Sunday, August 15, 2010

My First Ramadan

After a full day of teaching and then navigating the streets of Cairo on foot, the moment I walk in the door, all I crave is SILENCE . However, tonight my attention was drawn outside my kitchen window to the laughter echoing through the closed alley below.

Each kitchen window in this building opens into a dark, closed area forming a tall square. Unfortunately, it has become more of a garbage dump down there, and no one will claim the responsibility of clearing it all out. But tonight I wasn't frowning at the trash, I was intensely engaged at the jolly interaction of my fellow neighbor ears opened wide, I just listened. As I leaned out the window, I could see and smell food being prepared as they awaited the hour to break their Ramadan fasts. As minutes ticked away they quickly put the finishing touches on their lavish meals. Their families waited with growling bellies. Their laughter was full of life while they chatted across the alley through their kitchen windows, each one standing by the heat of their stoves. This produced rich aromas of Egyptian spices and juicy meats which then swept into my own kitchen window, causing my mouth to water. As I breathed it in, my tuna salad was looking pretty pathetic. However, I was particularly taken with the community of these families and how they interacted. Everyone was so excited for the few minutes remaining till the sun would finally go down, ending their long fast...that is until tomorrow when it would begin again.

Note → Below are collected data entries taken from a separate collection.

/-! ### The operations that change the pool -/

/-- A new entry at the tail of a batch that is OPEN, or of a FREE slot that it opens (R41). -/
theorem State.PoolLaw.staged {s t : State} (h : s.PoolLaw) {d : DomainId} {k : SlotId} {i : EntryId} {a : Addr} {x : Word}
    {m : Lanes} (hi : s.entries[i] = none)
    (hb : (s.slot d k).state = .opened ∨ ((s.slot d k).state = .free ∧ ∀ j, (s.slot d j).state ≠ .opened))
    (ha : ∀ j ∈ (s.slot d k).entries, ∀ f, s.entries[j] = some f → f.addr ≠ a)
    (he : t.entries = s.entries.set i (some { addr := a, data := x, lanes := m, domain := d, slot := k,
                                              position := (s.slot d k).entries.length }))
    (hs : ∀ e j, t.slot e j = if e = d ∧ j = k then
      { s.slot d k with state := .opened, entries := (s.slot d k).entries ++ [i] } else s.slot e j) : t.PoolLaw := by
  have hne : ∀ (e : DomainId) (j : SlotId) (n : Nat) (q : EntryId), (s.slot e j).entries[n]? = some q → q ≠ i := by
    intro e j n q hq hc
    subst hc
    obtain ⟨f, hf, -⟩ := h.listed e j n q hq
    rw [hi] at hf
    cases hf
  have hent : ∀ q : EntryId, q ≠ i → t.entries[q] = s.entries[q] := by
    intro q hq
    rw [he]
    exact Vector.getElem_set_ne _ _ (fun hc => hq (Fin.ext hc.symm))
  have hnew : t.entries[i] = some { addr := a, data := x, lanes := m, domain := d, slot := k,
                                    position := (s.slot d k).entries.length } := by
    rw [he]
    exact Vector.getElem_set_self _
  have hmem : ∀ e j (q : EntryId), q ∈ (s.slot e j).entries → q ≠ i := by
    intro e j q hq
    obtain ⟨n, hn⟩ := List.getElem?_of_mem hq
    exact hne e j n q hn
  constructor
  · intro e j n q hq
    rw [hs] at hq
    by_cases hc : e = d ∧ j = k
    · rw [if_pos hc] at hq
      obtain ⟨rfl, rfl⟩ := hc
      by_cases hn : n < (s.slot e j).entries.length
      · rw [List.getElem?_append_left hn] at hq
        obtain ⟨f, hf, h'⟩ := h.listed e j n q hq
        exact ⟨f, by rw [hent q (hne _ _ _ _ hq)]; exact hf, h'⟩
      · rw [List.getElem?_append_right (by omega)] at hq
        obtain ⟨hz, rfl⟩ : n - (s.slot e j).entries.length = 0 ∧ i = q := by
          rcases hk : n - (s.slot e j).entries.length with _ | w
          · rw [hk] at hq
            exact ⟨rfl, by simpa using hq⟩
          · rw [hk] at hq
            simp at hq
        exact ⟨_, hnew, rfl, rfl, by dsimp only; omega⟩
    · rw [if_neg hc] at hq
      obtain ⟨f, hf, h'⟩ := h.listed e j n q hq
      exact ⟨f, by rw [hent q (hne _ _ _ _ hq)]; exact hf, h'⟩
  · intro q f hf
    by_cases hq : q = i
    · subst hq
      rw [hnew] at hf
      cases hf
      dsimp only
      rw [hs, if_pos ⟨rfl, rfl⟩]
      dsimp only
      rw [List.getElem?_append_right (le_refl _)]
      simp
    · rw [hent q hq] at hf
      have := h.inUse q f hf
      rw [hs]
      split
      · rename_i hc
        obtain ⟨rfl, rfl⟩ := hc
        dsimp only
        rw [List.getElem?_append_left]
        · exact this
        · exact (List.getElem?_eq_some_iff.mp this).1
      · exact this
  · intro e j p q f g hp hq hf hg hfg
    rw [hs] at hp hq
    by_cases hc : e = d ∧ j = k
    · rw [if_pos hc] at hp hq
      obtain ⟨rfl, rfl⟩ := hc
      simp only [List.mem_append, List.mem_singleton] at hp hq
      rcases hp with hp | rfl <;> rcases hq with hq | rfl
      · rw [hent p (hmem _ _ _ hp)] at hf
        rw [hent q (hmem _ _ _ hq)] at hg
        exact h.oneWord e j p q f g hp hq hf hg hfg
      · rw [hent p (hmem _ _ _ hp)] at hf
        rw [hnew] at hg
        cases hg
        exact absurd hfg (ha p hp f hf)
      · rw [hent q (hmem _ _ _ hq)] at hg
        rw [hnew] at hf
        cases hf
        exact absurd hfg.symm (ha q hq g hg)
      · rfl
    · rw [if_neg hc] at hp hq
      rw [hent p (hmem _ _ _ hp)] at hf
      rw [hent q (hmem _ _ _ hq)] at hg
      exact h.oneWord e j p q f g hp hq hf hg hfg
  · intro e j
    rw [hs]
    split
    · simp
    · exact h.empty e j
  · intro e j
    rw [hs]
    split
    · have := h.ranked d k
      rcases hb with hb | ⟨hb, -⟩ <;> simp_all
    · exact h.ranked e j
  · intro e j l hj hl
    rw [hs] at hj hl
    by_cases he' : e = d
    · subst he'
      by_cases hjk : j = k <;> by_cases hlk : l = k
      · rw [hjk, hlk]
      · rw [if_neg (by simp [hlk])] at hl
        rcases hb with hb | ⟨-, hb⟩
        · exact hjk.trans (h.oneOpen e k l hb hl)
        · exact absurd hl (hb l)
      · rw [if_neg (by simp [hjk])] at hj
        rcases hb with hb | ⟨-, hb⟩
        · exact (h.oneOpen e j k hj hb).trans hlk.symm
        · exact absurd hj (hb j)
      · rw [if_neg (by simp [hjk])] at hj
        rw [if_neg (by simp [hlk])] at hl
        exact h.oneOpen e j l hj hl
    · rw [if_neg (by simp [he'])] at hj hl
      exact h.oneOpen e j l hj hl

After my own "meal", I decided to head for a sunset stroll. Not thinking about the time, my feet hit the pavement outside right as the sun was going down, and the call to prayer began to echo...silence swallowed the city...this was rare. As I passed the room which serves as home to my building's guard, there sat his family all crammed in a circle on the floor, their feast before them. Right outside the door was a group of men inhaling their food and water...the heat of the day had gotten to them, and they were finally able to indulge their bodies' cries. A few feet away, more men gathered on the floor of an ironing shop breaking their fast together with rice and one was speaking because their mouths were so full. Even the road's medians with little grass held small groups of people happily celebrating their small feasts together.

As I walked, I found that I could not resist smiling, which I know looked strange. But seeing everyone around me doing the exact same thing, at the exact same moment, was surreal. They had accomplished yet another day of their fast, and they gathered in community to celebrate. For once, there was no distinction between the classes which typically cuts this city at its core. For once, this special time of year united Cairo in celebration, requiring the same from everyone, no matter their family, their status, their reputation or their social standings. The examples of community accompanied by the silent city was breathtaking....even the streets were empty. Once the call to prayer was heard, and the sun was on its way down, the taxi drivers were scene pulling over to curbside snackbars to buy the cigarettes they had been resisting all day...they closed their eyes breathing it in... what a relief for those addicted. It was as if I was viewing these people with a new compassion...once again, my sensitivity for them was taken to a new level...I looked above and whispered "thank you."

What is it that drives this religion to such discipline in the area of resisting the flesh? While discussing fasting with a Muslim man on the train last week, it hit me that fasting is a commandment for Christians as well, it's just not practiced in a form of community the way it is within the realms of Islam. I started to think through why western Christianity today does not encourage prayer and fasting more persistently. Why don't we use this tool more often? The Orthodox Christians in Egypt fast constantly, but once again, it is practiced at a specific time...everyone in it together.

My only personal experience with this practice was at age 13 when I felt led to bring a concern I had been praying about before the Lord through fasting. The exciting result was that this request was ultimately answered very clearly by God. That experience has stuck with me, yet here I sit, 15 years later, never having fasted since. Why? Am I not commanded to do so? There are a variety of heavy burdens on my heart at this moment, yet none of which I considered bringing before the Lord with prayerful fast. As the city of Cairo walks into the this month of fasting, I am challenged in my own faith by their example. My prayer is that I would be open to receive wisdom in properly responding.